Microphysics in the gamma ray burst central engine

TL;DR

This paper models the microphysics of a gamma ray burst central engine, focusing on the accretion torus, nuclear reactions, neutrino flux, and nucleosynthesis, to better understand the engine's structure and observable signatures.

Contribution

It introduces a self-consistent relativistic MHD model with an advanced nuclear equation of state for GRB engines, including nucleosynthesis and energy transfer mechanisms.

Findings

Detailed structure of the accretion torus and winds

Neutrino flux estimates from nuclear reactions

Potential signatures of radioactive decay in GRB signals

Abstract

We calculate the structure and evolution of a gamma ray burst central engine where an accreting torus has formed around the newly born black hole. We study the general relativistic,MHD models and we self-consistently incorporate the nuclear equation of state. The latter accounts for the degeneracy of relativistic electrons, protons, and neutrons, and is used in the dynamical simulation, instead of a standard polytropic -law. The EOS provides the conditions for the nuclear pressure in the function of density and temperature, which evolve with time according to the conservative MHD scheme.
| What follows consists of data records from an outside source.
/-- A whole device reply with its check: nothing where its kind or echo does not agree, otherwise the answer of its
kind (R111, R116, R188). -/
theorem hear_reply (i : Seg) (s : State) (h1 : (s.port i).tx = .await) (h2 : (s.port i).cand = []) (b : Byte) (sent) (hb : (s.port i).buffer = some sent) (hd : sent.destination ≤ 126) :
  ((0x69#8 :: byte1 sent.destination :: b :: byte2 (crc16 [byte1 sent.destination, b]).toNat).map RxChar.good).foldl (hear i) s =
    match (match deviceReplyKind b with
    | none => none
    | some .busy => some .busy
    | some .ack => if b.getLsbD 4 = sent.seqBit then some .ack else none
    | some .reject => if b.getLsbD 4 = sent.seqBit then some .reject else none : Option DeviceReplyKind) with
    | none => s
    | some kind => windowAnswered i kind sent s := by
  have e : (0x69#8 :: byte1 sent.destination :: b :: byte2 (crc16 [byte1 sent.destination, b]).toNat) = [0x69#8, byte1 sent.destination, b, byte1 ((crc16 [byte1 sent.destination, b]).toNat / 256), byte1 (crc16 [byte1 sent.destination, b]).toNat] := rfl
  rw [e, hear_five i s h1 h2 _ _ _ _]
  unfold candidateEnds
  have e2 : setCand i [] (setCand i [0x69#8, byte1 sent.destination, b, byte1 ((crc16 [byte1 sent.destination, b]).toNat / 256)] s) = s := by
    exact setCand_setCand_self i s _ _ h2
  rw [e2]
  have e1 : ∀ l, ((setCand i l s).port i).buffer = some sent := by intro l; unfold setCand; rw [port_onPort, if_pos rfl]; exact hb
  simp only [e1]
  have : judgeCandidate sent (byte1 sent.destination) b (byte1 ((crc16 [byte1 sent.destination, b]).toNat / 256)) (byte1 (crc16 [byte1 sent.destination, b]).toNat) = (match deviceReplyKind b with
    | none => none
    | some .busy => some .busy
    | some .ack => if b.getLsbD 4 = sent.seqBit then some .ack else none
    | some .reject => if b.getLsbD 4 = sent.seqBit then some .reject else none : Option DeviceReplyKind) := by
    unfold judgeCandidate
    refine (if_pos ⟨rfl, ?_⟩).trans rfl
    simp [byte1]; omega
  rw [this] <;> rfl

/-- A valid BUSY before it is judged: the busy count advanced, and the segment answered (R118, R123). -/
theorem busy_answered (i : Seg) (j : Job) (sent : Telegram) (s : State) (hj : jobInService s i = some j) :
   let s1 := segmentAnswered i .reply sent.destination (onJob i (fun j => { j with busy := j.busy + 1 }) s)
   (s1 = { onJob i (fun j => { j with busy := j.busy + 1 }) s with
     ports := s.ports.set i { s.port i with silence := 0, health := if (s.port i).health = .suspect ∨ (s.port i).health = .down then .up else (s.port i).health }
     notices := s1.notices }) ∧ busyCount s1 i = j.busy + 1 ∧ s1.notices = (if (s.port i).health = .suspect ∨ (s.port i).health = .down then (post (.segmentState i (s.port i).health .up 0 .reply (some sent.destination)) s).notices else s.notices) ∧
     s1.port i = { s.port i with silence := 0, health := if (s.port i).health = .suspect ∨ (s.port i).health = .down then .up else (s.port i).health } ∧
     jobInService s1 i = some { j with busy := j.busy + 1 } := by
  dsimp only
  rw [segmentAnswered_eq]
  have e : (onJob i (fun j => { j with busy := j.busy + 1 }) s).port i = s.port i := rfl
  simp only [e]
  have hjs : ∀ (t : State), t.dispatch = (onJob i (fun j => { j with busy := j.busy + 1 }) s).dispatch → jobInService t i = some { j with busy := j.busy + 1 } := by
    intro t ht
    unfold jobInService State.queue
    rw [ht]
    simp only [onJob, setQueue, get_set_self]
    exact service_map (fun j => { j with busy := j.busy + 1 }) (fun _ => rfl) _ _ hj
  refine ⟨rfl, ?_, ?_, ?_, ?_⟩
  · unfold busyCount; rw [hjs _ (by rfl)]
  · split
    · exact post_notices_congr rfl rfl
    · rfl
  · simp only [State.port, get_set_self]
  · exact hjs _ rfl

end Sys2Proof.Machine
end

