theorem SameBut.recordEnd {i : Seg} {s t : State} (h : SameBut i s t) (p : FaultPath) (j : JobEnd) :
    SameBut i (recordEnd p s j) (recordEnd p t j) := by
  have h1 : stateOf (blotted i s) j.entry = stateOf (blotted i t) j.entry := by rw [h.same]
  have h2 : readHeader (blotted i s) j.entry = readHeader (blotted i t) j.entry := by rw [h.same]
  change stateOf s j.entry = stateOf t j.entry at h1
  change readHeader s j.entry = readHeader t j.entry at h2
  unfold Machine.recordEnd
  rw [h1, h2]
  split
  · split
    · exact (h.quarantine ..).reportEnd ..
    · refine SameBut.reportEnd ?_ _ _
      split
      · exact h
      · exact h.writeHeader ..
  · exact h.reportEnd ..

theorem SameBut.recordAll {i : Seg} {s t : State} (h : SameBut i s t) (p : FaultPath) (l : List JobEnd) :
    SameBut i (recordAll p l s) (recordAll p l t) := by
  unfold Machine.recordAll
  induction l generalizing s t with
  | nil => exact h
  | cons j l ih => exact ih (h.recordEnd p j)

end Sys2Proof.Machine
end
We analyze the structure of the torus and outflowing winds, and compute the neutrino flux emitted through the nuclear reactions balance in the dense and hot matter. We also estimate the rate of transfer of the black hole rotational energy to the bipolar jets. Finally, we elaborate on the nucleosynthesis of heavy elements in the accretion flow and the wind, through computations of the thermonuclear reaction network. We discuss the possible signatures of the radioactive elements decay in the accretion flow. We suggest that further detailed modeling of the accretion flow in GRB engine, together with its microphysics, may be a valuable tool to constrain the black hole mass and spin. It can be complementary to the gravitational wave analysis, if the waves are detected with an electromagnetic counterpart.